*TASK TO COMPLETE*
In the entries below, the lines from the one with "0x8 => .impl .sei" through the one with "(which = .left" are to be copied exactly; both ends count.

*DATA IN THIS EXERCISE*
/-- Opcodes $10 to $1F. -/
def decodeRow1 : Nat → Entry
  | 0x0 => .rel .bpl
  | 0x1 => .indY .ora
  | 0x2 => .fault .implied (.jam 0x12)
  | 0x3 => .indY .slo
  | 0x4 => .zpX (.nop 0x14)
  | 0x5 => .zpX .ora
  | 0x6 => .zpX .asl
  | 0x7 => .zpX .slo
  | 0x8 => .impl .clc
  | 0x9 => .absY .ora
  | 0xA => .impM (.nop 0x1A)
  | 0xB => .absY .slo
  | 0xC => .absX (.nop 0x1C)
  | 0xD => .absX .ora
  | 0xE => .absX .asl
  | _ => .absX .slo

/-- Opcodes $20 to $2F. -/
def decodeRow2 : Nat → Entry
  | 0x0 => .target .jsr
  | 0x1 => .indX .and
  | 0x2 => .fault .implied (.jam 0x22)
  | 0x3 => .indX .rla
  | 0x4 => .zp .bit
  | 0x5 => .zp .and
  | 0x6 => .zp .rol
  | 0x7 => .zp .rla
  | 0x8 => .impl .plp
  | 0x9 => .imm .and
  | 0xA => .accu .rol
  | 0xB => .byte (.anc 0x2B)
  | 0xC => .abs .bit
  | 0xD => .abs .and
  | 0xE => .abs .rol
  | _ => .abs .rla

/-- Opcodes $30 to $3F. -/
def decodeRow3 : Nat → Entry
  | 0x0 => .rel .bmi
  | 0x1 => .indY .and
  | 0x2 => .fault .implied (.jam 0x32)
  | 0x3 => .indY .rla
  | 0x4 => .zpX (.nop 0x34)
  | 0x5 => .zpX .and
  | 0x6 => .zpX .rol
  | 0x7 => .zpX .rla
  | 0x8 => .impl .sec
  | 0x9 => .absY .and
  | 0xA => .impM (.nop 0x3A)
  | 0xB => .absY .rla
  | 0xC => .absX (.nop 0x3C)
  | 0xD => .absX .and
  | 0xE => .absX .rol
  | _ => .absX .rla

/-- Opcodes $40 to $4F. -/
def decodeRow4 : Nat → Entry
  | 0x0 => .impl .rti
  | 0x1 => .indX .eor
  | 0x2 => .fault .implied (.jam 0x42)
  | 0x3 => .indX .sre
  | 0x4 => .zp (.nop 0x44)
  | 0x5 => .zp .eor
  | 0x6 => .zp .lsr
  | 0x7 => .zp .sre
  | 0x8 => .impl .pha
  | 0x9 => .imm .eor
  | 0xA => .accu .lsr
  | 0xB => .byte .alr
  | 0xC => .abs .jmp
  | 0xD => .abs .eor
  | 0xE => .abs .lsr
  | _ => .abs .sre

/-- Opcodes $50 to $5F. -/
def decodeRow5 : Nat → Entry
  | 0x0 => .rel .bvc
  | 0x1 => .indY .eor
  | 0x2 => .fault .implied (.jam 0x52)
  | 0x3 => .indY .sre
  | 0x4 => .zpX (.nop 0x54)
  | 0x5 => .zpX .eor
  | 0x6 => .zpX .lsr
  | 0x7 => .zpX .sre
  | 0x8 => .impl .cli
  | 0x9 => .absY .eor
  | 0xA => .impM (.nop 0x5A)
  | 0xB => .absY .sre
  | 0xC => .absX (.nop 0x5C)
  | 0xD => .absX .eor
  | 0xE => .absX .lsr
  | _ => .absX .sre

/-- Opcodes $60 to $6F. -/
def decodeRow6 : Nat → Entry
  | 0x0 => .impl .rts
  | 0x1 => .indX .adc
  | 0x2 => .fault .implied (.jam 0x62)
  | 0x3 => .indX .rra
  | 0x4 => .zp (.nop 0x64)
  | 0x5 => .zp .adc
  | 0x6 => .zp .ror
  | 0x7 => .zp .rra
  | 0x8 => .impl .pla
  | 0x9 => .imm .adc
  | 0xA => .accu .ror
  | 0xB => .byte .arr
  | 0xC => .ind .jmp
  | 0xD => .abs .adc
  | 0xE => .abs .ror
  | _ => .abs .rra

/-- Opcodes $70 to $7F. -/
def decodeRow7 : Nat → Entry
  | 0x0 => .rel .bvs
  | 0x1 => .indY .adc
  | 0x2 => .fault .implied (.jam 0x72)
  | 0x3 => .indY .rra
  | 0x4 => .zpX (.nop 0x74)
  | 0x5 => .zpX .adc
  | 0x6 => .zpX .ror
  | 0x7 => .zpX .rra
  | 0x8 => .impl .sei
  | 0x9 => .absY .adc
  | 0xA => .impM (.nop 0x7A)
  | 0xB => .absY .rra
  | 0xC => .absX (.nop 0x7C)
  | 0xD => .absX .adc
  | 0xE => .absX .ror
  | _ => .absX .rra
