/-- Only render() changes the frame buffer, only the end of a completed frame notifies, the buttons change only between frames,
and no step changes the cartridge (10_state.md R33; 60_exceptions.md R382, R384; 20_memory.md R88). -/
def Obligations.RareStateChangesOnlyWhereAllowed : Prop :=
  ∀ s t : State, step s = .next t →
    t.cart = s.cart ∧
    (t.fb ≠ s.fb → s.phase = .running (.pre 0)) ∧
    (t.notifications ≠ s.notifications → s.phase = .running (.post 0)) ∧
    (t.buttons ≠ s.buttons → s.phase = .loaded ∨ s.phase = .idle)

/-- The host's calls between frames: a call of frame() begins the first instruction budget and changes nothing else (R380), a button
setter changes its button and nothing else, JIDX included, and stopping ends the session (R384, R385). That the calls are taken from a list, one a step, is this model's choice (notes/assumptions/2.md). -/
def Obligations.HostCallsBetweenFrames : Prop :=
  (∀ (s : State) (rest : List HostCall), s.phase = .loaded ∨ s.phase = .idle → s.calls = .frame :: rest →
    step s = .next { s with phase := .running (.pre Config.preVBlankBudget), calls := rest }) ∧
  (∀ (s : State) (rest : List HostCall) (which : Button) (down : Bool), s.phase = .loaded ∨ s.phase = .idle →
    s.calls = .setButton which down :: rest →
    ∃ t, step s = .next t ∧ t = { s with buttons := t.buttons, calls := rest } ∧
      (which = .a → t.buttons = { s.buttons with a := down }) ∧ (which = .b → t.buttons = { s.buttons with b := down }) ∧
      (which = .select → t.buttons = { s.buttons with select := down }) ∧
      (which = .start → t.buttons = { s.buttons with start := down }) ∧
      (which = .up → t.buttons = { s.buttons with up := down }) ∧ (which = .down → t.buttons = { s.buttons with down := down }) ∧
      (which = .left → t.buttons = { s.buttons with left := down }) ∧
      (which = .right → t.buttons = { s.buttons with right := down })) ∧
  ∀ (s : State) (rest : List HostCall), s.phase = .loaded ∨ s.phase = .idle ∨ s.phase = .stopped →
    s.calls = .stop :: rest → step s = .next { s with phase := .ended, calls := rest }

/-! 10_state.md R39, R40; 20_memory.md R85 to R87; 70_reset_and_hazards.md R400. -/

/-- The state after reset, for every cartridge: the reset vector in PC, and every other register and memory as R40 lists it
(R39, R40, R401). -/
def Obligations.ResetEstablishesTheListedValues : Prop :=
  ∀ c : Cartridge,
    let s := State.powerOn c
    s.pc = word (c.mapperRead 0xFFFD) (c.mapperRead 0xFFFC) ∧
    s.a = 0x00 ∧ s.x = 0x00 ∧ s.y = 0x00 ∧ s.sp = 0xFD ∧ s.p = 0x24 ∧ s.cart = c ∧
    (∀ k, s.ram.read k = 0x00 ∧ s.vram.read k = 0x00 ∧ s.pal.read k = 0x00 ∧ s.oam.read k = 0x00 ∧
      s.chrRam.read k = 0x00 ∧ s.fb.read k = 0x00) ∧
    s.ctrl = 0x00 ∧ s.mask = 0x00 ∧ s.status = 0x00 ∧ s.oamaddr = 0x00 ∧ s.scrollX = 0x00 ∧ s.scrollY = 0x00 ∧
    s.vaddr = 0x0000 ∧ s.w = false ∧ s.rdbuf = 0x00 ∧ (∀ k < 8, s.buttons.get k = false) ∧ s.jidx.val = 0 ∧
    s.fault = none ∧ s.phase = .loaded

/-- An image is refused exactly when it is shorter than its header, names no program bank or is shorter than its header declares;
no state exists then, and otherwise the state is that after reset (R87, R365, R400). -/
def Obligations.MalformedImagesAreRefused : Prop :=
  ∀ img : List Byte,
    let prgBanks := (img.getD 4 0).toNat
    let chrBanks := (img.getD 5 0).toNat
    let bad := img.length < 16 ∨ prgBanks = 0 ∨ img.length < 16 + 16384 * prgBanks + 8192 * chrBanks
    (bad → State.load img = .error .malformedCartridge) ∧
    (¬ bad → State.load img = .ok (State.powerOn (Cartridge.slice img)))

*REPLY TO THE EXERCISE*
  | 0x8 => .impl .sei
  | 0x9 => .absY .adc
  | 0xA => .impM (.nop 0x7A)
  | 0xB => .absY .rra
  | 0xC => .absX (.nop 0x7C)
  | 0xD => .absX .adc
  | 0xE => .absX .ror
  | _ => .absX .rra
/-- Only render() changes the frame buffer, only the end of a completed frame notifies, the buttons change only between frames,
and no step changes the cartridge (10_state.md R33; 60_exceptions.md R382, R384; 20_memory.md R88). -/
def Obligations.RareStateChangesOnlyWhereAllowed : Prop :=
  ∀ s t : State, step s = .next t →
    t.cart = s.cart ∧
    (t.fb ≠ s.fb → s.phase = .running (.pre 0)) ∧
    (t.notifications ≠ s.notifications → s.phase = .running (.post 0)) ∧
    (t.buttons ≠ s.buttons → s.phase = .loaded ∨ s.phase = .idle)

/-- The host's calls between frames: a call of frame() begins the first instruction budget and changes nothing else (R380), a button
setter changes its button and nothing else, JIDX included, and stopping ends the session (R384, R385). That the calls are taken from a list, one a step, is this model's choice (notes/assumptions/2.md). -/
def Obligations.HostCallsBetweenFrames : Prop :=
  (∀ (s : State) (rest : List HostCall), s.phase = .loaded ∨ s.phase = .idle → s.calls = .frame :: rest →
    step s = .next { s with phase := .running (.pre Config.preVBlankBudget), calls := rest }) ∧
  (∀ (s : State) (rest : List HostCall) (which : Button) (down : Bool), s.phase = .loaded ∨ s.phase = .idle →
    s.calls = .setButton which down :: rest →
    ∃ t, step s = .next t ∧ t = { s with buttons := t.buttons, calls := rest } ∧
      (which = .a → t.buttons = { s.buttons with a := down }) ∧ (which = .b → t.buttons = { s.buttons with b := down }) ∧
      (which = .select → t.buttons = { s.buttons with select := down }) ∧
      (which = .start → t.buttons = { s.buttons with start := down }) ∧
      (which = .up → t.buttons = { s.buttons with up := down }) ∧ (which = .down → t.buttons = { s.buttons with down := down }) ∧
      (which = .left → t.buttons = { s.buttons with left := down }) ∧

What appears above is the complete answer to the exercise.